You aren’t supposed to attend a feast or a potlatch without an Indian2 name, and since we were living in Kitamaat Village, my mother, though annoyed, agreed for the sake of convenience to let us become Beaver Clan. My younger sister and I received our names at the Settlement Feast. Towards the end of the evening, we were told to go and line up with other children receiving names. I mostly remember being embarrassed to stand in front of everyone and not have any idea what I was supposed to do. At the feast, one of my aunts told me that if I wanted to learn more about my name, I should go visit my grandmother, my ma-ma-oo (pronounced ma-MAH-ew). [End Page 80]
The next day, we went to Ma-ma-oo’s house. She told my sister that her name was Sigadum’na’x, which meant Sent Back Chief Lady. A long time ago, a marriage was arranged between a high-ranking lady from up the line and a Haisla chief. They fell deeply in love. Unfortunately, his four other wives became extremely jealous and kept trying to poison her. He couldn’t divorce them because they came from powerful families and insulting them in this way would mean, at the very least, nasty feuds. So despite his feelings, he decided to send his love back to her home. He couldn’t divorce her without causing her shame, so he made her a chief. I’ve since learned two other versions of the story behind my sister’s name, but I like this one the best.
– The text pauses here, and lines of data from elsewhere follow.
-- ==== Sys2Proof/Laws/State.lean ====
section
/-! SUPPORT. What each update of the state leaves in each field, and how registers read back. -/

namespace Sys2Proof.Machine

namespace State

/-! ### Registers -/

@[simp] theorem x_zero (s : State) : s.x 0#5 = 0#32 := by simp [State.x]

@[simp] theorem setX_zero (s : State) (v : Word) : s.setX 0#5 v = s := by simp [State.setX]

/-- A register reads back the value written to it, x0 apart; the others read as before. -/
@[simp] theorem x_setX (s : State) (rd r : Reg) (v : Word) :
    (s.setX rd v).x r = if r = rd ∧ r ≠ 0 then v else s.x r := by
  by_cases hr : r = 0
  · simp [State.x, hr]
  · by_cases hd : rd = 0
    · have : r ≠ rd := fun h => hr (h.trans hd)
      simp [State.setX, hd]
    · have hne : rd.toNat = r.toNat ↔ r = rd := by rw [eq_comm, BitVec.toNat_inj]
      by_cases he : r = rd
      · subst he
        simp only [State.x, State.setX, ne_eq, hd, not_false_iff, and_self, if_true]
        exact Vector.getElem_set_self _
      · have h' : ¬ rd.toNat = r.toNat := fun h => he (hne.mp h)
        simp only [State.x, State.setX, if_neg hr, if_neg hd, he, false_and, if_false]
        exact Vector.getElem_set_ne _ _ h'

/-- The slot of x0 is never written. -/
@[simp] theorem setX_slot_zero (s : State) (rd : Reg) (v : Word) :
    (s.setX rd v).regs[0] = s.regs[0] := by
  by_cases hd : rd = 0
  · simp [State.setX, hd]
  · have h' : ¬ rd.toNat = 0 := fun h => hd (BitVec.eq_of_toNat_eq (by simpa using h))
    simp only [State.setX, if_neg hd]
    exact Vector.getElem_set_ne _ _ h'

@[simp] theorem setX_pc (s : State) (rd : Reg) (v : Word) : (s.setX rd v).pc = s.pc := by
  unfold State.setX; split <;> rfl
@[simp] theorem setX_status (s : State) (rd : Reg) (v : Word) : (s.setX rd v).status = s.status := by
  unfold State.setX; split <;> rfl
@[simp] theorem setX_mem (s : State) (rd : Reg) (v : Word) : (s.setX rd v).mem = s.mem := by
  unfold State.setX; split <;> rfl
@[simp] theorem setX_io (s : State) (rd : Reg) (v : Word) : (s.setX rd v).io = s.io := by
  unfold State.setX; split <;> rfl
@[simp] theorem setX_cfg (s : State) (rd : Reg) (v : Word) : (s.setX rd v).cfg = s.cfg := by
  unfold State.setX; split <;> rfl

/-! ### The pc -/

@[simp] theorem jump_pc (s : State) (t : Word) : (s.jump t).pc = t := rfl
@[simp] theorem jump_regs (s : State) (t : Word) : (s.jump t).regs = s.regs := rfl
@[simp] theorem jump_x (s : State) (t : Word) (r : Reg) : (s.jump t).x r = s.x r := rfl
@[simp] theorem jump_status (s : State) (t : Word) : (s.jump t).status = s.status := rfl
@[simp] theorem jump_mem (s : State) (t : Word) : (s.jump t).mem = s.mem := rfl
@[simp] theorem jump_io (s : State) (t : Word) : (s.jump t).io = s.io := rfl
@[simp] theorem jump_cfg (s : State) (t : Word) : (s.jump t).cfg = s.cfg := rfl

@[simp] theorem advance_pc (s : State) : s.advance.pc = s.pc + 4 := rfl
@[simp] theorem advance_regs (s : State) : s.advance.regs = s.regs := rfl
@[simp] theorem advance_x (s : State) (r : Reg) : s.advance.x r = s.x r := rfl
@[simp] theorem advance_status (s : State) : s.advance.status = s.status := rfl
@[simp] theorem advance_mem (s : State) : s.advance.mem = s.mem := rfl
@[simp] theorem advance_io (s : State) : s.advance.io = s.io := rfl
@[simp] theorem advance_cfg (s : State) : s.advance.cfg = s.cfg := rfl

/-! ### Memory -/

@[simp] theorem withMem_mem (s : State) (m : Memory) : (s.withMem m).mem = m := rfl
@[simp] theorem withMem_regs (s : State) (m : Memory) : (s.withMem m).regs = s.regs := rfl
@[simp] theorem withMem_x (s : State) (m : Memory) (r : Reg) : (s.withMem m).x r = s.x r := rfl
@[simp] theorem withMem_pc (s : State) (m : Memory) : (s.withMem m).pc = s.pc := rfl
@[simp] theorem withMem_status (s : State) (m : Memory) : (s.withMem m).status = s.status := rfl
@[simp] theorem withMem_io (s : State) (m : Memory) : (s.withMem m).io = s.io := rfl
@[simp] theorem withMem_cfg (s : State) (m : Memory) : (s.withMem m).cfg = s.cfg := rfl

/-! ### Bus accesses -/

@[simp] theorem afterRead_regs (s : State) (a : Word) (n : Width) : (s.afterRead a n).regs = s.regs := rfl
@[simp] theorem afterRead_x (s : State) (a : Word) (n : Width) (r : Reg) : (s.afterRead a n).x r = s.x r := rfl
@[simp] theorem afterRead_pc (s : State) (a : Word) (n : Width) : (s.afterRead a n).pc = s.pc := rfl
@[simp] theorem afterRead_status (s : State) (a : Word) (n : Width) : (s.afterRead a n).status = s.status := rfl
@[simp] theorem afterRead_mem (s : State) (a : Word) (n : Width) : (s.afterRead a n).mem = s.mem := rfl
@[simp] theorem afterRead_io (s : State) (a : Word) (n : Width) :
    (s.afterRead a n).io = ioAfterRead s.cfg s.io a n := rfl
@[simp] theorem afterRead_cfg (s : State) (a : Word) (n : Width) : (s.afterRead a n).cfg = s.cfg := rfl

@[simp] theorem afterFetch_regs (s : State) : s.afterFetch.regs = s.regs := rfl
@[simp] theorem afterFetch_x (s : State) (r : Reg) : s.afterFetch.x r = s.x r := rfl
@[simp] theorem afterFetch_pc (s : State) : s.afterFetch.pc = s.pc := rfl
@[simp] theorem afterFetch_status (s : State) : s.afterFetch.status = s.status := rfl
@[simp] theorem afterFetch_mem (s : State) : s.afterFetch.mem = s.mem := rfl
@[simp] theorem afterFetch_io (s : State) : s.afterFetch.io = ioAfterRead s.cfg s.io s.pc .four := rfl
@[simp] theorem afterFetch_cfg (s : State) : s.afterFetch.cfg = s.cfg := rfl

@[simp] theorem afterWrite_regs (s : State) (m : Memory) (a : Word) (n : Width) (v : Word) :
    (s.afterWrite m a n v).regs = s.regs := rfl
@[simp] theorem afterWrite_x (s : State) (m : Memory) (a : Word) (n : Width) (v : Word) (r : Reg) :
    (s.afterWrite m a n v).x r = s.x r := rfl
@[simp] theorem afterWrite_pc (s : State) (m : Memory) (a : Word) (n : Width) (v : Word) :
    (s.afterWrite m a n v).pc = s.pc := rfl
@[simp] theorem afterWrite_status (s : State) (m : Memory) (a : Word) (n : Width) (v : Word) :
    (s.afterWrite m a n v).status = s.status := rfl
@[simp] theorem afterWrite_mem (s : State) (m : Memory) (a : Word) (n : Width) (v : Word) :
    (s.afterWrite m a n v).mem = m := rfl
@[simp] theorem afterWrite_io (s : State) (m : Memory) (a : Word) (n : Width) (v : Word) :
    (s.afterWrite m a n v).io = ioAfterWrite s.cfg s.io a n v := rfl
@[simp] theorem afterWrite_cfg (s : State) (m : Memory) (a : Word) (n : Width) (v : Word) :
    (s.afterWrite m a n v).cfg = s.cfg := rfl

/-! ### Retiring -/

@[simp] theorem retire_x (s : State) (rd r : Reg) (v : Word) :
    (s.retire rd v).x r = if r = rd ∧ r ≠ 0 then v else s.x r := by simp [State.retire]
@[simp] theorem retire_slot_zero (s : State) (rd : Reg) (v : Word) :
    (s.retire rd v).regs[0] = s.regs[0] := by simp [State.retire]
@[simp] theorem retire_pc (s : State) (rd : Reg) (v : Word) : (s.retire rd v).pc = s.pc + 4 := by
  simp [State.retire]
@[simp] theorem retire_status (s : State) (rd : Reg) (v : Word) : (s.retire rd v).status = s.status := by
  simp [State.retire]
@[simp] theorem retire_mem (s : State) (rd : Reg) (v : Word) : (s.retire rd v).mem = s.mem := by
  simp [State.retire]
@[simp] theorem retire_io (s : State) (rd : Reg) (v : Word) : (s.retire rd v).io = s.io := by
  simp [State.retire]
@[simp] theorem retire_cfg (s : State) (rd : Reg) (v : Word) : (s.retire rd v).cfg = s.cfg := by
  simp [State.retire]

/-! ### Stops -/

@[simp] theorem raise_status (s : State) (why : Stop) : (s.raise why).status = .stopped why := rfl
@[simp] theorem raise_regs (s : State) (why : Stop) : (s.raise why).regs = s.regs := rfl
@[simp] theorem raise_x (s : State) (why : Stop) (r : Reg) : (s.raise why).x r = s.x r := rfl
@[simp] theorem raise_pc (s : State) (why : Stop) : (s.raise why).pc = s.pc := rfl
@[simp] theorem raise_mem (s : State) (why : Stop) : (s.raise why).mem = s.mem := rfl
@[simp] theorem raise_io (s : State) (why : Stop) : (s.raise why).io = s.io := rfl
@[simp] theorem raise_cfg (s : State) (why : Stop) : (s.raise why).cfg = s.cfg := rfl

end State

/-! ### Placing a word -/

@[simp] theorem placeWord_pc (s : State) (w : Word) : (placeWord s w).pc = s.pc := rfl
@[simp] theorem placeWord_regs (s : State) (w : Word) : (placeWord s w).regs = s.regs := rfl
@[simp] theorem placeWord_status (s : State) (w : Word) : (placeWord s w).status = .running := rfl
@[simp] theorem placeWord_io (s : State) (w : Word) : (placeWord s w).io = s.io := rfl
@[simp] theorem placeWord_mem (s : State) (w : Word) :
    (placeWord s w).mem = s.mem.writeBytes s.pc.toNat (bytesOfWord w) := rfl

/-! ### What claims say, from the updates -/

/-- A stop is precise: `raise` writes the status alone. -/
theorem raise_stoppedPrecisely (s : State) (why : Stop) : StoppedPrecisely s (s.raise why) why :=
  ⟨rfl, fun _ => rfl, rfl, fun _ => rfl, rfl, rfl⟩

/-- Retiring writes x[rd] and advances the pc, nothing else. -/
theorem retire_wroteReg (s : State) (rd : Reg) (v : Word) :
    WroteReg s (s.retire rd v) rd v (s.pc + 4) :=
  ⟨fun r => State.retire_x s rd r v, State.retire_pc s rd v, fun a => by rw [State.retire_mem],
   State.retire_io s rd v, State.retire_status s rd v, State.retire_cfg s rd v⟩

/-- Every general register of the snapshot is the value the accessor reads (R33). -/
theorem observe_reg (s : State) (i : Fin 32) : (observe s).regs[i] = s.x (BitVec.ofFin i) := by
  simp [observe]

end Sys2Proof.Machine
end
“Wow,” I said when I heard the story. “What does my name mean?”
“Um, what else does it mean?”
Ma-ma-oo paused. “Biiiiiig lady.”
I paused. Names come loaded with rights and histories. Within the Beaver Clan, the name of The Chief of All Haislas (Jasee) is hotly contested and has started many family quarrels. My father is one of the younger sons of a high-ranking family, so my siblings and I receive noble names, but nothing that garners too much prestige and thus requires extensive feasting or that can get me into too much trouble. My name, Wiwltx°, was obtained through marriage and only given to women of noble birth, so it suggests a high rank. I was...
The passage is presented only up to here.